Мы подходим к ни разу не мытым окнам и смотрим внутрь. Признаться, я так ничего толком и не рассмотрел: сквозь толстый слой пыли смутно виднелись межкомнатные двери, желтоватые обои и раковина с одним краном возле крайнего окна.
— Кухня? — показываю я на раковину.
— Ага! — радостно соглашается Бобович. — Там и горячая вода есть, и холодная. Правда, горячая только зимой.
— Подумать только! И горячая вода есть!
— Так как вам квартира? — спрашивает завхоз, как только мы выруливаем на дорогу.
— Обычная, — равнодушно говорю я. — Стоп! Мы так и не посмотрели, сколько километров от больницы до дома.
— Обижаете. Шесть с половиной километров, я по спидометру все точно засек!
— А как тут автобусы ходят? Регулярно?
— Признаться, не знаю. Я же все время на своих колесах! — Он радостно похлопывает баранку автомобиля. — А на что вам автобус?
— Как на что — а на работу добираться? Мы что туда едем, что обратно, а ни одного автобуса я так и не заметил!
— Так на машине будете ездить!
— За мной что, станут машину посылать?
— Зачем посылать? Купите себе свою машину…
— А вы бы оставили возле этих домов свой «уазик» на ночь? Думаю, вряд ли. К утру бы вообще ничего не осталось от автомобиля…
— Выходит, не понравилась вам квартира?
— А ты бы сам стал бы там жить? — теряя терпение, перехожу я «на ты».
— Не знаю, — честно признается завхоз, выезжая на финишную прямую. — Если бы один жил да был помоложе, может быть, и согласился бы. Дмитрий Андреевич, вы просто внутри не были, поэтому у вас и сложилось такое нехорошее впечатление…

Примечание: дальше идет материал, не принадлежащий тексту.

/-- Entering VIGIL, waking and resuming (R31, R46, R51, R52, R54, R74). -/
def Obligations.VigilEntryAndResume : Prop :=
  (∀ (s : State),
    s.chip.modeBusy = true →
    s.chip.modeTarget = Mode.VIGIL →
    s.chip.allQuiet = true →
    s.chip.vigilInTime = true →
    Completes (.vigilEntryDone) s fun t =>
      t.chip.mode = Mode.VIGIL ∧ t.chip.modeBusy = false ∧ t.chip.get R.SYS_POWER.PD_ON.ON = 3 ∧ t.chip.led.savedFrame = s.chip.get R.LDG.LIVE_FRAME.FRAME ∧
      (t.chip.get R.SAF.SAFE_OK.FORCED).testBit 5 = true ∧
      t.mem = { dram := s.mem.dram, host := s.mem.host, cask := s.mem.cask } ∧ t.pending = s.pending ∧ t.chip.ps = s.chip.ps) ∧
  (∀ (s : State) (digest vector : Nat),
    s.chip.mode = Mode.VIGIL →
    s.chip.modeBusy = false →
    s.chip.pow.wake.isSome = true →
    Completes (.vigilWake digest vector) s fun t =>
      t.chip.mode = Mode.VIGIL ∧ t.chip.modeBusy = true ∧ t.chip.modeTarget = Mode.RUN ∧ t.chip.get R.SYS_BOOT.BOOT_STAT.STAGE = 7 ∧
      t.chip.get R.SYS_POWER.PD_ON.ON = R.SYS_POWER.PD_ON.ON.rst ∧ t.chip.get R.LDG.LIVE_FRAME.FRAME = (s.chip.led.savedFrame + 1) % 2 ^ 32 ∧ MemSame s t) ∧
  (∀ (s : State) (digest vector : Nat),
    s.chip.mode = Mode.VIGIL →
    s.chip.modeBusy = true →
    s.chip.get R.SYS_BOOT.BOOT_STAT.STAGE = 7 →
    s.chip.get R.SAF.ISL_STAT.STATE ≠ 0 →
    s.chip.flag R.SEC_WDOG.WD_CFG.ARMED = false →
    s.chip.resumeDigest s.mem.dram = digest →
    Completes (.vigilWake digest vector) s fun t =>
      t.chip.flag R.SEC_WDOG.WD_CFG.ARMED = true ∧ (t.chip.get R.CTL.CC_STAT.RUNNING).testBit 0 = true ∧ (t.chip.get R.CTL.CC_STAT.SECURE).testBit 0 = true ∧
      t.chip.ctl.core.find? 0 = some { pc := vector } ∧ t.chip.pow.wake = none ∧
      Only [.rf, .ctl, .pow] [R.SEC_WDOG.WD_CFG.ARMED, R.SEC_WDOG.WD_STAT.NEXT_KEY, R.SEC_WDOG.WD_STAT.ELAPSED, R.CTL.CC_STAT.SECURE,
        R.CTL.CC_STAT.RUNNING] s t) ∧
  (∀ (s : State) (digest vector : Nat),
    s.chip.mode = Mode.VIGIL →
    s.chip.modeBusy = true →
    s.chip.get R.SYS_BOOT.BOOT_STAT.STAGE = 7 →
    s.chip.get R.SAF.ISL_STAT.STATE ≠ 0 →
    s.chip.flag R.SEC_WDOG.WD_CFG.ARMED = false →
    s.chip.resumeDigest s.mem.dram ≠ digest →
    Completes (.vigilWake digest vector) s fun t =>
      t.chip.mode = Mode.BOOT ∧ t.chip.modeBusy = false ∧ t.chip.get R.SYS_BOOT.BOOT_STAT.ERR = 0x16 ∧ t.chip.get R.SYS_BOOT.BOOT_STAT.STAGE = 3 ∧
      t.chip.get R.SYS_MODE.MODE_STAT.LAST_ERR = E.STATE ∧ t.mem = { s.mem with dram := [] } ∧ t.pending = s.pending) ∧
  (∀ (s : State),
    s.chip.mode = Mode.VIGIL →
    s.chip.modeBusy = false →
    s.chip.get R.SYS_MODE.VIGIL_CFG.TIMEOUT ≠ 0 →
    s.chip.pow.vigilAt + s.chip.get R.SYS_MODE.VIGIL_CFG.TIMEOUT * 60000000000000 ≤ s.chip.ps →
    Completes (.vigilTimeout) s fun t =>
      t.chip.mode = Mode.DORMANT ∧ t.chip.get R.SYS_MODE.MODE_STAT.DCAUSE = 1 ∧ t.chip.get R.SYS_POWER.PD_ON.ON = 0 ∧
      ResetBut isDormantPage [R.SYS_MODE.MODE_STAT.MODE, R.SYS_MODE.MODE_STAT.CAUSE, R.SYS_MODE.MODE_STAT.DCAUSE, R.SYS_POWER.PD_ON.ON,
        R.SYS_POWER.ABORT_CNT.COUNT, R.SYS_BOOT.STRAPS.SERVICE_EN] t ∧
      t.mem.dram = [] ∧ t.mem.sram = [] ∧ t.mem.isl = [] ∧ t.mem.host = s.mem.host ∧ t.pending = s.pending)

/-- Thermal protection, its release and the policy loops (R51, R55, R56, R57, R58, R364). -/
def Obligations.ThermalProtectionAndLoops : Prop :=
  (∀ (s : State) (i : Nat) (tj : Int),
    i < 10 →
    125 ≤ tj →
    s.chip.pdOn PD.DISP = true →
    Completes (.thermalShutdown i tj) s fun t =>
      t.chip.mode = Mode.DORMANT ∧ t.chip.get R.SYS_MODE.MODE_STAT.DCAUSE = 3 ∧ t.chip.pow.hot = true ∧ t.chip.get R.SYS_POWER.PD_ON.ON = 0 ∧
      ResetBut isDormantPage [R.SYS_MODE.MODE_STAT.MODE, R.SYS_MODE.MODE_STAT.CAUSE, R.SYS_MODE.MODE_STAT.DCAUSE, R.SYS_POWER.PD_ON.ON,
        R.SYS_POWER.ABORT_CNT.COUNT, R.SYS_BOOT.STRAPS.SERVICE_EN] t ∧
      t.mem.dram = [] ∧ t.mem.sram = [] ∧ t.mem.isl = [] ∧ t.mem.host = s.mem.host ∧ t.pending = s.pending) ∧
  (∀ (s : State) (i : Nat) (deg : Int),
    i < 8 →
    (105 ≤ deg ∧ deg < 110) →
    s.chip.pdOn PD.DISP = true →
    s.chip.pow.gpuHot = false →
    Completes (.thermalThrottle i deg) s fun t =>
      t.chip.loop 1 = max 300 (s.chip.loop 1 - 50) % 2 ^ 16 ∧ t.chip.flag (R.SYS_POLICY.STAT.PROTECT 1) = true ∧ t.chip.pow.gpuHot = true ∧
      t.chip.pow.stepAt = s.chip.ps ∧ t.chip.get (R.PWR_THERM.TEMP.TEMP i) = deg.toNat ∧
      (max 300 (s.chip.loop 1 - 50) < s.chip.get (R.SYS_POLICY.BOUNDS.FLOOR 1) → 1 ∉ s.chip.pow.below →
        t.chip.flag (R.SYS_POLICY.STAT.OVERRIDE 1) = true ∧ Recorded 0x0304 s t) ∧
      t.chip.gfx = s.chip.coresRan.gfx ∧ OnlyPages [.rf, .deliveries, .pow, .csk, .gfx] [3, 0x022] s t) ∧
  (∀ (s : State) (i : Nat) (deg : Int),
    (i = 8 ∨ i = 9) →
    105 ≤ deg →
    s.chip.pdOn PD.DISP = true →
    Completes (.thermalThrottle i deg) s fun t =>
      t.chip.pow.fieldHot = true ∧ (s.chip.pow.fieldHot = false → t.chip.get R.HAP.HAP_STAT.RAIL ≤ 40) ∧
      Only [.rf, .pow, .deliveries] [R.PWR_THERM.TEMP.TEMP i, R.PWR_THERM.TEMP.PEAK i, R.PWR_THERM.TMAX.TEMP, R.PWR_THERM.TMAX.SENSOR,
        R.HAP.HAP_STAT.RAIL, H.IRQ_RAW 0x1A0] s t) ∧
  (∀ (s : State) (deg : Int),
    (105 ≤ deg ∧ deg < 110) →
    s.chip.pow.gpuHot = true →
    s.chip.pow.stepAt + 1000000000 ≤ s.chip.ps →
    Completes (.throttleStep deg) s fun t =>
      t.chip.loop 1 = max 300 (s.chip.loop 1 - 50) % 2 ^ 16 ∧ t.chip.pow.stepAt = s.chip.ps ∧
      t.chip.gfx = s.chip.coresRan.gfx ∧ OnlyPages [.rf, .deliveries, .pow, .csk, .gfx] [3] s t) ∧
  (∀ (s : State) (l : List Int),
    l.length = 8 →
    ((l.all fun x => decide (x < 102)) = true) →
    s.chip.pow.gpuHot = true →
    Completes (.thermalRelease false l) s fun t =>
      t.chip.pow.gpuHot = false ∧ t.chip.pow.halved = false ∧ t.chip.flag (R.SYS_POLICY.STAT.PROTECT 1) = false ∧
      (1 ∈ t.chip.pow.recover ↔ s.chip.loop 1 < s.chip.get (R.SYS_POLICY.BOUNDS.FLOOR 1)) ∧ OnlyPages [.rf, .pow] [3, 0x022] s t) ∧
  (∀ (s : State) (n : Nat) (want w : Int),
    (w = if n = 1 then s.chip.thermalWant want else want) →
    n < 2 →
    s.chip.pdOn PD.DISP = true →
    s.chip.flag (R.SYS_POLICY.STAT.PROTECT n) = false →
    n ∉ s.chip.pow.recover →
    (s.chip.get (R.SYS_POLICY.BOUNDS.FLOOR n) : Int) ≤ w ∧ w ≤ (s.chip.get (R.SYS_POLICY.BOUNDS.CEIL n) : Int) →
    Completes (.policyLoopStep n want) s fun t =>
      t.chip.loop n = w.toNat % 2 ^ 16 ∧ (n = 1 → (s.chip.get R.SYS_POLICY.THERM_TARGET.TARGET : Int) < s.chip.computeHot → t.chip.loop 1 ≤ s.chip.loop 1) ∧
      (n = 0 → t.chip.get R.PWR_RAILS.VCORE_STAT.SET_MV = t.chip.loop 0 % 2 ^ R.PWR_RAILS.VCORE_STAT.SET_MV.w) ∧
      t.chip.gfx = (if n = 1 then s.chip.coresRan.gfx else s.chip.gfx) ∧ Only [.rf, .gfx] [R.SYS_POLICY.STAT.VALUE n, R.PWR_RAILS.VCORE_STAT.SET_MV] s t) ∧
  (∀ (s : State) (n : Nat) (want w : Int),
    (w = if n = 1 then s.chip.thermalWant want else want) →
    n < 2 →
    s.chip.pdOn PD.DISP = true →
    s.chip.flag (R.SYS_POLICY.STAT.PROTECT n) = false →
    n ∉ s.chip.pow.recover →
    s.chip.get (R.SYS_POLICY.BOUNDS.FLOOR n) ≤ s.chip.get (R.SYS_POLICY.BOUNDS.CEIL n) →
    (s.chip.get (R.SYS_POLICY.BOUNDS.CEIL n) : Int) < w →
    Completes (.policyLoopStep n want) s fun t =>
      t.chip.loop n = s.chip.get (R.SYS_POLICY.BOUNDS.CEIL n) % 2 ^ 16 ∧ t.chip.flag (R.SYS_POLICY.STAT.CLAMP n) = true ∧
      t.chip.get (R.SYS_POLICY.CLAMP_CNT.COUNT n) = min (s.chip.get (R.SYS_POLICY.CLAMP_CNT.COUNT n) + 1) (2 ^ 32 - 1) ∧
      (t.chip.get (H.IRQ_RAW 3)).testBit n = true ∧
      t.chip.gfx = (if n = 1 then s.chip.coresRan.gfx else s.chip.gfx) ∧
      Only [.rf, .deliveries, .gfx] [R.SYS_POLICY.STAT.VALUE n, R.SYS_POLICY.STAT.CLAMP n, R.SYS_POLICY.CLAMP_CNT.COUNT n, H.IRQ_RAW 3, R.PWR_RAILS.VCORE_STAT.SET_MV] s t)

/-- The field bridge counts frames, goes down and comes back (R9, R10, R11). -/
def Obligations.FieldBridgeFollowsItsFrames : Prop :=
  (∀ (s : State) (ok : Bool),
    s.chip.brg.up = true →
    s.chip.pdOn PD.DISP = true →
    Completes (.bridgeFrameRx ok) s fun t =>
      t.chip.brg = { s.chip.brg with retries := if ok then 0 else s.chip.brg.retries + 1, lastFrame := s.chip.ps } ∧ Only [.brg] [] s t) ∧
  (∀ (s : State),
    s.chip.brg.up = true →
    s.chip.pdOn PD.DISP = true →
    (17 ≤ s.chip.brg.retries ∨ s.chip.brg.lastFrame + 10000000 ≤ s.chip.ps) →
    Completes (.bridgeDown) s fun t =>
      t.chip.brg.up = false ∧ t.chip.brg.hold = holdPages ∧ (t.chip.get (H.IRQ_RAW 0x130)).testBit 3 = true ∧
      t.mem = s.mem ∧ t.pending = s.pending ∧ t.chip.mode = s.chip.mode ∧ t.chip.ps = s.chip.ps) ∧
  (∀ (s : State),
    s.chip.brg.up = false →
    s.chip.pdOn PD.DISP = true →
    Completes (.bridgeRetrained) s fun t =>
      t.chip.brg = { s.chip.brg with up := true, retries := 0, lastFrame := s.chip.ps } ∧ Only [.brg] [] s t)

/-- What wakes a dormant or sleeping device (R46, R51, R62, R359). -/
def Obligations.WakeSourcesLeaveDormant : Prop :=
  (∀ (s : State),
    s.chip.mode = Mode.DORMANT →
    s.chip.pow.hot = false →
    Completes (.wakeRise true) s fun t =>
      t.chip.mode = Mode.BOOT ∧ t.chip.get R.SYS_MODE.MODE_STAT.CAUSE = 0 ∧ t.chip.get R.SYS_POWER.PD_ON.ON = 3 ∧
      t.chip.pow = { t0 := s.chip.ps } ∧
      Only [.rf, .pow, .brg] [R.SYS_MODE.MODE_STAT.MODE, R.SYS_MODE.MODE_STAT.CAUSE, R.SYS_POWER.PD_ON.ON] s t) ∧
  (∀ (s : State) (v : Bool),
    s.chip.mode = Mode.VIGIL →
    s.chip.modeBusy = false →
    s.chip.flag R.SYS_MODE.VIGIL_CFG.WK_PIN = true →
    s.chip.pow.wake = none →
    Completes (.wakeRise v) s fun t =>
      t.chip.pow = { s.chip.pow with wake := some 0 } ∧ Only [.pow] [] s t) ∧
  (∀ (s : State),
    s.chip.mode = Mode.VIGIL →
    s.chip.modeBusy = false →
    s.chip.flag R.SYS_MODE.VIGIL_CFG.WK_GPIO = true →
    s.chip.pow.wake = none →
    Completes (.wakeGpio) s fun t =>
      t.chip.pow = { s.chip.pow with wake := some 6 } ∧ Only [.pow] [] s t) ∧
  (∀ (s : State),
    s.chip.mode = Mode.VIGIL →
    s.chip.modeBusy = false →
    s.chip.flag R.SYS_MODE.VIGIL_CFG.WK_RTC = true →
    s.chip.rtc / 1024 % 2 ^ 32 = s.chip.get R.CSK_RTC.RTC_ALARM.SEC →
    s.chip.pow.wake = none →
    Completes (.rtcAlarm) s fun t =>
      t.chip.pow = { s.chip.pow with wake := some 5 } ∧ Only [.pow] [] s t) ∧
  (∀ (s : State) (fell : Bool),
    s.chip.mode = Mode.DORMANT →
    (fell = true ∨ s.chip.pow.railsOff.isSome = true) →
    s.chip.holdoffOver = true →
    s.chip.pow.hot = false →
    Completes (.vinRecovery fell) s fun t =>
      t.chip.mode = Mode.BOOT ∧ t.chip.get R.SYS_MODE.MODE_STAT.CAUSE = 1 ∧
      Only [.rf, .pow, .brg] [R.SYS_MODE.MODE_STAT.MODE, R.SYS_MODE.MODE_STAT.CAUSE, R.SYS_POWER.PD_ON.ON] s t) ∧
  (∀ (s : State) (vin : Nat),
    s.chip.mode = Mode.DORMANT →
    s.chip.pow.railsOff.isSome = true →
    s.chip.holdoffOver = true →
    8600 < vin →
    s.chip.pow.hot = true →
    s.chip.pow.bootHeld = none →
    Completes (.pfwWakeHoldoffExpiry vin) s fun t =>
      t.chip.pow = { s.chip.pow with bootHeld := some 1 } ∧ Only [.pow] [] s t) ∧
  (∀ (s : State) (tj : Int) (cause : Nat),
    s.chip.mode = Mode.DORMANT →
    s.chip.pow.hot = true →
    tj ≤ 100 →
    s.chip.pow.bootHeld = some cause →
    cause < 8 →
    Completes (.thermalBootRelease tj) s fun t =>
      t.chip.mode = Mode.BOOT ∧ t.chip.get R.SYS_MODE.MODE_STAT.CAUSE = cause ∧ t.chip.pow = { t0 := s.chip.ps } ∧
      Only [.rf, .pow, .brg] [R.SYS_MODE.MODE_STAT.MODE, R.SYS_MODE.MODE_STAT.CAUSE, R.SYS_POWER.PD_ON.ON] s t)
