theorem wit_ShaderFloatFunctions_1 : (fun (s : State) (w : Nat) (q : GWave) (ins : Nat) (wide : Bool) => (AtIns s w q ins) ∧ (Ins.op ins = if wide then 0x27 else 0x17) ∧ (wide = true → Ins.dst ins < 32)) (atWave true (insOf 0x27 31)) (191) (wv true (insOf 0x27 31)) (insOf 0x27 31) (true) := by decide +kernel
theorem wit_ShaderFloatFunctions_2 : (fun (s : State) (w : Nat) (q : GWave) (ins : Nat) (wide : Bool) => (AtIns s w q ins) ∧ (Ins.op ins = if wide then 0x28 else 0x18) ∧ (wide = true → Ins.dst ins < 32)) (atWave true (insOf 0x28 31)) (191) (wv true (insOf 0x28 31)) (insOf 0x28 31) (true) := by decide +kernel
theorem wit_ShaderFloatFunctions_3 : (fun (s : State) (w : Nat) (q : GWave) (ins : Nat) (wide : Bool) => (AtIns s w q ins) ∧ (Ins.op ins = if wide then 0x29 else 0x19) ∧ (wide = true → Ins.dst ins < 32)) (atWave true (insOf 0x29 31)) (191) (wv true (insOf 0x29 31)) (insOf 0x29 31) (true) := by decide +kernel
theorem wit_ShaderFloatFunctions_4 : (fun (s : State) (w : Nat) (q : GWave) (ins : Nat) (wide : Bool) => (AtIns s w q ins) ∧ (Ins.op ins = if wide then 0x2a else 0x1a) ∧ (wide = true → Ins.dst ins < 32)) (atWave true (insOf 0x2a 31)) (191) (wv true (insOf 0x2a 31)) (insOf 0x2a 31) (true) := by decide +kernel
theorem wit_ShaderFloatFunctions_5 : (fun (s : State) (w : Nat) (q : GWave) (ins : Nat) (wide : Bool) => (AtIns s w q ins) ∧ (Ins.op ins = if wide then 0x2b else 0x1b) ∧ (wide = true → Ins.dst ins < 32)) (atWave true (insOf 0x2b 31)) (191) (wv true (insOf 0x2b 31)) (insOf 0x2b 31) (true) := by decide +kernel
theorem wit_ShaderFloatFunctions_6 : (fun (s : State) (w : Nat) (q : GWave) (ins : Nat) (wide : Bool) => (AtIns s w q ins) ∧ (Ins.op ins = if wide then 0x2c else 0x1c) ∧ (wide = true → Ins.dst ins < 32)) (atWave true (insOf 0x2c 31)) (191) (wv true (insOf 0x2c 31)) (insOf 0x2c 31) (true) := by decide +kernel
theorem wit_ShaderFloatFunctions_7 : (fun (s : State) (w : Nat) (q : GWave) (ins : Nat) (wide : Bool) => (AtIns s w q ins) ∧ (Ins.op ins = if wide then 0x2d else 0x1d) ∧ (wide = true → Ins.dst ins < 32)) (atWave true (insOf 0x2d 31)) (191) (wv true (insOf 0x2d 31)) (insOf 0x2d 31) (true) := by decide +kernel

theorem wit_ShaderConversions_1 : (fun (s : State) (w : Nat) (q : GWave) (ins : Nat) => (AtIns s w q ins) ∧ (Ins.op ins = 0x50) ∧ (Ins.dst ins < 32)) (atWave true (insOf 0x50 31)) (191) (wv true (insOf 0x50 31)) (insOf 0x50 31) := by decide +kernel
theorem wit_ShaderConversions_2 : (fun (s : State) (w : Nat) (q : GWave) (ins : Nat) => (AtIns s w q ins) ∧ (Ins.op ins = 0x51)) (atWave true (insOf 0x51 31)) (191) (wv true (insOf 0x51 31)) (insOf 0x51 31) := by decide +kernel
theorem wit_ShaderConversions_3 : (fun (s : State) (w : Nat) (q : GWave) (ins : Nat) => (AtIns s w q ins) ∧ (Ins.op ins = 0x52)) (atWave true (insOf 0x52 31)) (191) (wv true (insOf 0x52 31)) (insOf 0x52 31) := by decide +kernel
theorem wit_ShaderConversions_4 : (fun (s : State) (w : Nat) (q : GWave) (ins : Nat) => (AtIns s w q ins) ∧ (Ins.op ins = 0x53)) (atWave true (insOf 0x53 31)) (191) (wv true (insOf 0x53 31)) (insOf 0x53 31) := by decide +kernel
theorem wit_ShaderConversions_5 : (fun (s : State) (w : Nat) (q : GWave) (ins : Nat) => (AtIns s w q ins) ∧ (Ins.op ins = 0x54) ∧ (Ins.sat ins = false)) (atWave true (insOf 0x54 31)) (191) (wv true (insOf 0x54 31)) (insOf 0x54 31) := by decide +kernel
theorem wit_ShaderConversions_6 : (fun (s : State) (w : Nat) (q : GWave) (ins : Nat) => (AtIns s w q ins) ∧ (Ins.op ins = 0x55) ∧ (Ins.sat ins = false)) (atWave true (insOf 0x55 31)) (191) (wv true (insOf 0x55 31)) (insOf 0x55 31) := by decide +kernel
theorem wit_ShaderConversions_7 : (fun (s : State) (w : Nat) (q : GWave) (ins : Nat) => (AtIns s w q ins) ∧ (Ins.op ins = 0x56) ∧ (Ins.dst ins < 32)) (atWave true (insOf 0x56 31)) (191) (wv true (insOf 0x56 31)) (insOf 0x56 31) := by decide +kernel
theorem wit_ShaderConversions_8 : (fun (s : State) (w : Nat) (q : GWave) (ins : Nat) => (AtIns s w q ins) ∧ (Ins.op ins = 0x57) ∧ (Ins.dst ins < 32) ∧ (Ins.sat ins = false)) (atWave true (insOf 0x57 31)) (191) (wv true (insOf 0x57 31)) (insOf 0x57 31) := by decide +kernel
theorem wit_ShaderConversions_9 : (fun (s : State) (w : Nat) (q : GWave) (ins : Nat) => (AtIns s w q ins) ∧ (Ins.op ins = 0x58) ∧ (Ins.dst ins < 32) ∧ (Ins.sat ins = false)) (atWave true (insOf 0x58 31)) (191) (wv true (insOf 0x58 31)) (insOf 0x58 31) := by decide +kernel
theorem wit_ShaderConversions_10 : (fun (s : State) (w : Nat) (q : GWave) (ins : Nat) => (AtIns s w q ins) ∧ (Ins.op ins = 0x59) ∧ (Ins.sat ins = false)) (atWave true (insOf 0x59 31)) (191) (wv true (insOf 0x59 31)) (insOf 0x59 31) := by decide +kernel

— Рудольф, я тебя умоляю! Какой «внутри»? Мне на рожу этого соседа один раз достаточно взглянуть, и все ясно! Не успел появиться, а уже деньги занимают. На кой черт мне такое соседство? А дом в каком году построен?
— Кажется, в девятьсот шестнадцатом, а что? Там два года назад капитальный ремонт сделали, это точно. Могу ручаться: сам бумаги смотрел!
— Вот, я не ошибся: еще при царе выстроен. И как я, по-твоему, стану там жить? До работы почти семь километров, а транспорт не ходит. Жилье убогое, ветхое, хоть с виду и подлатанное. Соседи — беспробудные пьяницы. Это все, что вы можете предложить врачу-хирургу?
— Не все! — Завхоз резко останавливает автомобиль и с дурацкой улыбкой поворачивается ко мне: — Есть запасной вариант. Михал Михалыч сказал, если вам этот дом не понравится, то в паре километров есть еще одна квартира, получше.
— А почему не с нее начали?
— Ну, велено было с этой начать. Так что, едем смотреть?
— Нет, вы мне сначала скажите: там такая же квартира?
— Примерно такая же, но поближе.
— Даже и смотреть не стану. Отвезите меня в больницу.
— Почему, Дмитрий Андреевич? Она же в два раза ближе!
— Вы сами бы туда переселились?
— У меня семья.
— У меня, знаете, тоже! Как вы себе это представляете: мои жена и дочь после Питера переезжают в халупу с троеборьем? Тем более девочке надо получать образование…
— С каким еще «троеборьем»?
— Вода, дрова, помои!
— А-а-а-а! — отвечает Рудольф. — Так там нет троеборья: канализация и водопровод на месте, да и центральное отопление…
— А они исправно работают? Стекла и крышу поменяли, а трубы и остальное — вряд ли.